### TASK INSTRUCTIONS
Check the material that follows for the word "Config" and say how many lines contain it, with no other words.

****************

/-- The acquire effect at a scope (R217). -/
def acquire (w : Who) (scope : Nat) : Mem Unit :=
  Mem.mod fun s => if s.beyondCache w.core scope then s.dropClean w.core else s

/-- The clean bytes of an address range leave the core's cache (R217). -/
def State.dropBytes (s : State) (core dpa n : Nat) : State :=
  let key := l1Key (s.l1Core core dpa) (dpa / 32)
  match Store.look s.l1 key with
  | none => s
  | some e =>
    let v' := e.valid - (e.valid &&& (maskOf (dpa % 32) n &&& (2 ^ 32 - 1 - e.dirty)))
    if v' = 0 then { s with l1 := Store.erase s.l1 key }
    else { s with l1 := Store.insert s.l1 key { e with valid := v' } }

/-- The lines that a core's cache holds (R13, R195). -/
def State.l1Lines (s : State) (core : Nat) : List Nat :=
  ((s.l1.filter fun e => e.1 / 2 ^ 36 == core).map fun e => e.1 % 2 ^ 36 / 4).eraseDups

/-- Room for a sector in its cache of 768 KiB: with all 6,144 lines held, one of them, freely chosen, is written back and dropped (R13,
R196; assumption 67). -/
def l1Room (w : Who) (key : Nat) : Mem Unit := do
  let s ← get
  let core := key / 2 ^ 36
  if (Store.look s.l1 key).isSome || decide (s.l1.length < 6144) then return
  let ls := s.l1Lines core
  if ls.contains (key % 2 ^ 36 / 4) || decide (ls.length < 6144) then return
  let v := ls.getD ((Config.freeWord s.freeCtr).toNat % ls.length) 0
  Mem.mod State.draw
  let ks := (List.range 4).map fun i => l1Key core (4 * v + i)
  ks.forM fun k => flushKey w ((((Store.look s.l1 k).map fun e => e.gr)).getD 32) k
  Mem.mod fun s => { s with l1 := ks.foldl Store.erase s.l1 }

/-- A sector of the first-level cache gives the bytes of a mask: they are dirty, or it was filled within the life of a clean sector
(assumption 67). -/
def State.l1Hits (s : State) (key m : Nat) (e : L1Sec) : Bool :=
  e.dirty &&& m == m || (e.valid &&& m == m && decide (s.tick < e.filled + 1 + Config.cleanLife key e.filled))

/-- Bytes of one sector through the first-level cache (R195): a miss fills the sector from L2, and of what stood there only the dirty
bytes stay, so that a load takes no two writes of eight aligned bytes (R216). -/
def l1Read (w : Who) (dpa n gr va : Nat) : Mem (List Byte) := do
  let s ← get
  let key := l1Key (s.l1Core w.core dpa) (dpa / 32)
  let old := Store.look s.l1 key
  match old with
  | some e => if s.l1Hits key (maskOf (dpa % 32) n) e then return sliceBytes e.data (dpa % 32) n
  | none => pure ()
  match ← Mem.counting w 8 (dpa / 32) true (fun s => s.countCore w.core 8 1) (l2Sector w (dpa / 32) gr) with
  | .error c => Mem.trap c 0 0 va
  | .ok d =>
    l1Room w key
    let e := old.getD { data := d, dirty := 0, valid := 0, since := 0, gr := gr, ctx := w.ctx? }
    let d := mergeBytes e.dirty d e.data
    Mem.mod fun s => { s with l1 := Store.insert s.l1 key { e with data := d, valid := 2 ^ 32 - 1, filled := s.tick } }
    return sliceBytes d (dpa % 32) n

/-- Bytes of one sector stored in the first-level cache, allocated without reading (R195). -/
def State.l1Put (s : State) (w : Who) (dpa gr : Nat) (bytes : List Byte) : State :=
  let core := s.l1Core w.core dpa
  let key := l1Key core (dpa / 32)
  let m := maskOf (dpa % 32) bytes.length
  let e := (Store.look s.l1 key).getD { data := List.replicate 32 0, dirty := 0, valid := 0, since := 0, gr := gr, ctx := none }
  let e' : L1Sec :=
    { data := patchBytes e.data (dpa % 32) bytes, dirty := e.dirty ||| m
      valid := e.valid ||| m
      gr := gr
      ctx := w.ctx?
      filled := e.filled
      since := if e.dirty = 0 then s.clk.toNat else e.since }
  { s with l1 := Store.insert s.l1 key e' }

/-- The same, once there is room. -/
def l1Write (w : Who) (dpa gr : Nat) (bytes : List Byte) : Mem Unit := do
  let s ← get
  l1Room w (l1Key (s.l1Core w.core dpa) (dpa / 32))
  Mem.mod fun s => s.l1Put w dpa gr bytes

/-! ## Reads and writes by page kind -/

/-- The DET launch and block of an access to a DET page (R310). -/
def Who.detOf (w : Who) (l : Leaf) : Option (Nat × Nat) := if l.det then w.det else none

/-- The bytes that a block has buffered: domain physical address, grain size and byte, ascending. -/
def State.detBytes (s : State) (launch block : Nat) : List (Nat × Nat × Byte) :=
  (s.det.filter fun e => e.1 / 2 ^ 40 == launch).flatMap fun e =>
    let (m, d) := e.2.buf block
    ((List.range 128).filter fun i => m.getLsbD i).map fun i => (e.1 % 2 ^ 40 * 128 + i, e.2.gr, d.getD i 0)

/-- A block's buffers are dropped. -/
def State.detDrop (s : State) (launch block : Nat) : State :=
  let drop (e : Nat × DetLine) : Nat × DetLine :=
    if e.1 / 2 ^ 40 == launch then (e.1, { e.2 with bufs := e.2.bufs.filter fun x => x.1 != block }) else e
  { s with det := s.det.map drop }

/-- Room for a write by block b of a DET launch. Whether a slice's buffer is full is a free choice, since no size is given: then the
lowest uncommitted block commits its lines early, and a write of another block waits (R310; assumption 2). -/
def detRoom (w : Who) (t b : Nat) : Mem Unit := do
  let s ← get
  Mem.mod State.draw
  if Config.freeBool s.freeCtr then
    let low := ((s.task t).map (·.commits)).getD 0
    let u : Who := { w with priv := true, det := none, tag := [8, t, low] }
    (s.detBytes t low).forM fun x => l2Write u x.1 x.2.1 [x.2.2]
    Mem.mod fun s => s.detDrop t low
    if b ≠ low then throw .wait

/-- The accessor's dirty bytes of a sector go home before an access at L2 (R215). -/
def flushAt (w : Who) (dpa gr : Nat) : Mem Unit := do
  let s ← get
  flushKey w gr (l1Key (s.l1Core w.core dpa) (dpa / 32))

/-- One sector's bytes read by a path: through the cache, or at L2 (R195, R310). -/
def readPart (w : Who) (cached : Bool) (l : Leaf) (dpa n va : Nat) : Mem (List Byte) := do
  match w.detOf l with
  | some (t, b) =>
    if cached then flushAt w dpa l.gr
    match ← Mem.of fun s => s.detRead t b dpa with
    | none => throw .wait
    | some line => do
      let d ← l2Read w dpa n l.gr va
      return line.overlay b (dpa % 128) d
  | none =>
    if cached && l.c && l.ord != 0 then l1Read w dpa n l.gr va
    else
      if cached then flushAt w dpa l.gr
      l2Read w dpa n l.gr va

/-- One sector's bytes written by a path; `home` performs the store at the home slice (R195, R217, R310). -/
def writePart (w : Who) (cached home : Bool) (l : Leaf) (dpa : Nat) (bytes : List Byte) : Mem Unit := do
  match w.detOf l with
  | some (t, b) => do
    if cached then flushAt w dpa l.gr
    Mem.mod fun s => s.detWrite w t b dpa l.gr bytes
  | none =>
    if cached && l.c && l.ord != 0 && !home then l1Write w dpa l.gr bytes
    else
      if cached then flushAt w dpa l.gr
      l2Write w dpa l.gr bytes
      if cached then Mem.mod fun s => s.dropBytes w.core dpa bytes.length

/-- Every sector of a part read in ascending order. -/
def readPiece (w : Who) (cached : Bool) (p : Piece) : Mem (List Byte) := do
  let cs := cuts 32 (p.len / 32 + 2) p.leaf.dpa p.len
  let ds ← cs.mapM fun c => readPart w cached p.leaf c.1 c.2 (p.va + (c.1 - p.leaf.dpa))
  return ds.flatten

/-- Every sector of a part written in ascending order. -/
def writePiece (w : Who) (cached home : Bool) (p : Piece) (bytes : List Byte) : Mem Unit := do
  let cs := cuts 32 (p.len / 32 + 2) p.leaf.dpa p.len
  cs.forM fun c => writePart w cached home p.leaf c.1 (sliceBytes bytes (c.1 - p.leaf.dpa) c.2)

/-- Before any byte of a part is written: on a DET page the buffer has room (R310); the sectors that a store performs at L2 are brought
into reach, a sector written whole over its uncorrectable contents without being read (R45), and a remote POISON grain faults the store
with ECC (R70, R73). -/
def reachPiece (w : Who) (cached home : Bool) (p : Piece) (bytes : List Byte) : Mem Unit :=
  match w.detOf p.leaf with
  | some (t, b) => detRoom w t b
  | none =>
    if cached && p.leaf.c && p.leaf.ord != 0 && !home then pure ()
    else
      (cuts 32 (p.len / 32 + 2) p.leaf.dpa p.len).forM fun c => do
        if c.2 = 32 then
          Mem.mod fun s => s.overwritten (c.1 / 32) p.leaf.gr (2 ^ 32 - 1) (sliceBytes bytes (c.1 - p.leaf.dpa) 32)
        match ← reach w (c.1 / 32) p.leaf.gr true true (decide (c.2 = 32)) with
        | .error e =>
          let s ← get
          if homeDev (c.1 / 32) ≠ s.own then Mem.trap e 0 0 (p.va + (c.1 - p.leaf.dpa))
        | .ok _ => pure ()

/-- The bytes of a part of a store. -/
def Piece.of (p : Piece) (va : Nat) (bytes : List Byte) : List Byte := sliceBytes bytes (p.va - va) p.len

/-- A load of n bytes cut at pages, translated and read part by part, so that the lowest faulting byte decides (R209, R285). -/
def readParts (w : Who) (need : Need) (cached : Bool) : Nat → Nat → Nat → Mem (List Byte)
  | 0, _, _ => pure []
  | f + 1, va, n => do
    if n = 0 then return []
    let l ← translate w need va
    let k := min n l.left
    let d ← readPiece w cached ⟨va, k, l⟩
    let r ← readParts w need cached f (va + k) (n - k)
    return d ++ r

/-- The strongest page kind of an access: STRONG before REL before UNORD (R224). -/
def strongest (ps : List Piece) : Nat := (ps.map fun p => p.leaf.ord).foldl min 2

/-- An address within the best-plan slots of a context (R166, R432). -/
def State.inSlots (s : State) (ctx : Word) (va : Nat) : Bool :=
  let b := bits (s.cx ctx).bpb.toNat 47 7 * 128
  decide (b ≤ va) && decide (va < b + 128)

/-- A load by a lane (R217, R221, R389, R390); ann is 0, or the scope plus 1. An aligned 16-byte load of a best-plan slot at L2 is an
acquire at .d (R231). -/
def loadBytes (w : Who) (va n ann : Nat) : Mem (List Byte) := withAcc 0 do
  let s0 ← get
  let ps : Except Stop (List Piece) := ((pieces w .load (n / 4096 + 2) va n).on s0).1
  match ps with
  | .ok ps =>
    if strongest ps = 0 then acquire w 4
    else if ann ≠ 0 ∧ strongest ps = 1 then acquire w (ann - 1)
    if n = 16 ∧ va % 16 = 0 ∧ s0.inSlots w.ctx va ∧ ps.all (fun p => !(p.leaf.c && p.leaf.ord != 0)) then acquire w 3
  | .error _ => pure ()
  readParts w .load true (n / 4096 + 2) va n

/-- A store by a lane: every page is checked before any byte is written, and each page's part takes its own path (R224, R389, R390). -/
def storeBytes (w : Who) (va ann : Nat) (bytes : List Byte) : Mem Unit := withAcc 1 do
  let ps ← pieces w .store (bytes.length / 4096 + 2) va bytes.length
  let strong := strongest ps = 0
  let rel := ann ≠ 0 ∧ strongest ps = 1
  if strong then release w 4
  else if rel then release w (ann - 1)
  let s ← get
  let home (p : Piece) : Bool := decide (p.leaf.ord = 0) || (decide rel && s.beyondCache w.core (ann - 1))
  ps.forM fun p => reachPiece w true (home p) p (p.of va bytes)
  ps.forM fun p => writePiece w true (home p) p (p.of va bytes)

/-- The place of an atomic (R210). -/
inductive Place where
  | l1 | l2 | home
deriving DecidableEq, Repr

/-- The place of R210 for a scope and a page. -/
def State.place (s : State) (core scope : Nat) (l : Leaf) : Place :=
  if !s.beyondCache core scope && l.c && l.ord != 0 then .l1
  else if scope = 4 ∧ homeDev (l.dpa / 32) ≠ s.own then .home
  else .l2

/-- An atomic on bytes within one sector, performed indivisibly: the old bytes; `f` gives the new ones, and `pay` is the payload
of an ATOM message to a remote home (R68, R210, R397). -/
def atomicAt (w : Who) (scope : Nat) (l : Leaf) (n va : Nat) (pay : List Byte) (f : List Byte → List Byte) : Mem (List Byte) := do
  match w.detOf l with
  | some (t, b) =>
    flushAt w l.dpa l.gr
    detRoom w t b
    match ← Mem.of fun s => s.detRead t b l.dpa with
    | none => throw .wait
    | some line => do
      let d ← l2Read w l.dpa n l.gr va
      let old := line.overlay b (l.dpa % 128) d
      Mem.mod fun s => s.detWrite w t b l.dpa l.gr (f old)
      return old
  | none =>
    let s ← get
    match s.place w.core scope l with
    | .l1 => do
      let old ← l1Read w l.dpa n l.gr va
      l1Write w l.dpa l.gr (f old)
      return old
    | .l2 => do
      flushAt w l.dpa l.gr
      match ← reach w (l.dpa / 32) l.gr true with
      | .error c => Mem.trap c 0 0 va
      | .ok _ =>
        let old ← l2Read w l.dpa n l.gr va false
        l2Write w l.dpa l.gr (f old)
        Mem.mod fun s => s.dropBytes w.core l.dpa n
        return old
    | .home => do
      flushAt w l.dpa l.gr
      let g := l.dpa / 32
      let s ← get
      match s.coh.answers.find? fun a => a.tag == w.tag && a.grain == g with
      | some a =>
        Mem.mod fun s => { s with coh := { s.coh with answers := s.coh.answers.erase a } }.dropBytes w.core l.dpa n
        match a.value with
        | some v => return toBytes n v.toNat
        | none => Mem.trap cECC 0 0 va
      | none =>
        Mem.mod fun s => s.request mtATOM g l.gr w.tag pay
        throw .wait

/-- Bytes read by an engine at the home slices, past every first-level cache (R199). -/
def engineRead (w : Who) (va n : Nat) : Mem (List Byte) := withAcc 0 (readParts w .load false (n / 4096 + 2) va n)

/-- Bytes written by an engine at the home slices. -/
def engineWrite (w : Who) (va : Nat) (bytes : List Byte) : Mem Unit := withAcc 1 do
  let ps ← pieces w .store (bytes.length / 4096 + 2) va bytes.length
  ps.forM fun p => reachPiece w false true p (p.of va bytes)
  ps.forM fun p => writePiece w false true p (p.of va bytes)

/-- Bytes read at domain physical addresses, for the command processor, save areas and rings at a DPA (assumption 17). -/
def physRead (w : Who) (dpa n : Nat) : Mem (List Byte) := do
  let ds ← (cuts 32 (n / 32 + 2) dpa n).mapM fun c => do
    let s ← get
    if s.refused w c.1 then Mem.trap cXLATE 2 0 c.1
    l2Read w c.1 c.2 32 c.1
  return ds.flatten

/-- Bytes written at domain physical addresses. -/
def physWrite (w : Who) (dpa : Nat) (bytes : List Byte) : Mem Unit :=
  (cuts 32 (bytes.length / 32 + 2) dpa bytes.length).forM fun c => do
    let s ← get
    if s.refused w c.1 then Mem.trap cXLATE 2 0 c.1
    l2Write w c.1 32 (sliceBytes bytes (c.1 - dpa) c.2)

/-! ## Scratchpad (R193) -/

def spKey (core a : Nat) : Nat := 2 ^ 23 * core + a

/-- Bytes of a block's scratchpad. -/
def State.spLoad (s : State) (core base off n : Nat) : List Byte := Memory.read s.sp (spKey core (base + off)) n

def State.spStore (s : State) (core base off : Nat) (bytes : List Byte) : State :=
  { s with sp := Memory.write s.sp (spKey core (base + off)) bytes }

end Sys2Proof.Machine
end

****************

### PROBLEM SOLUTION
3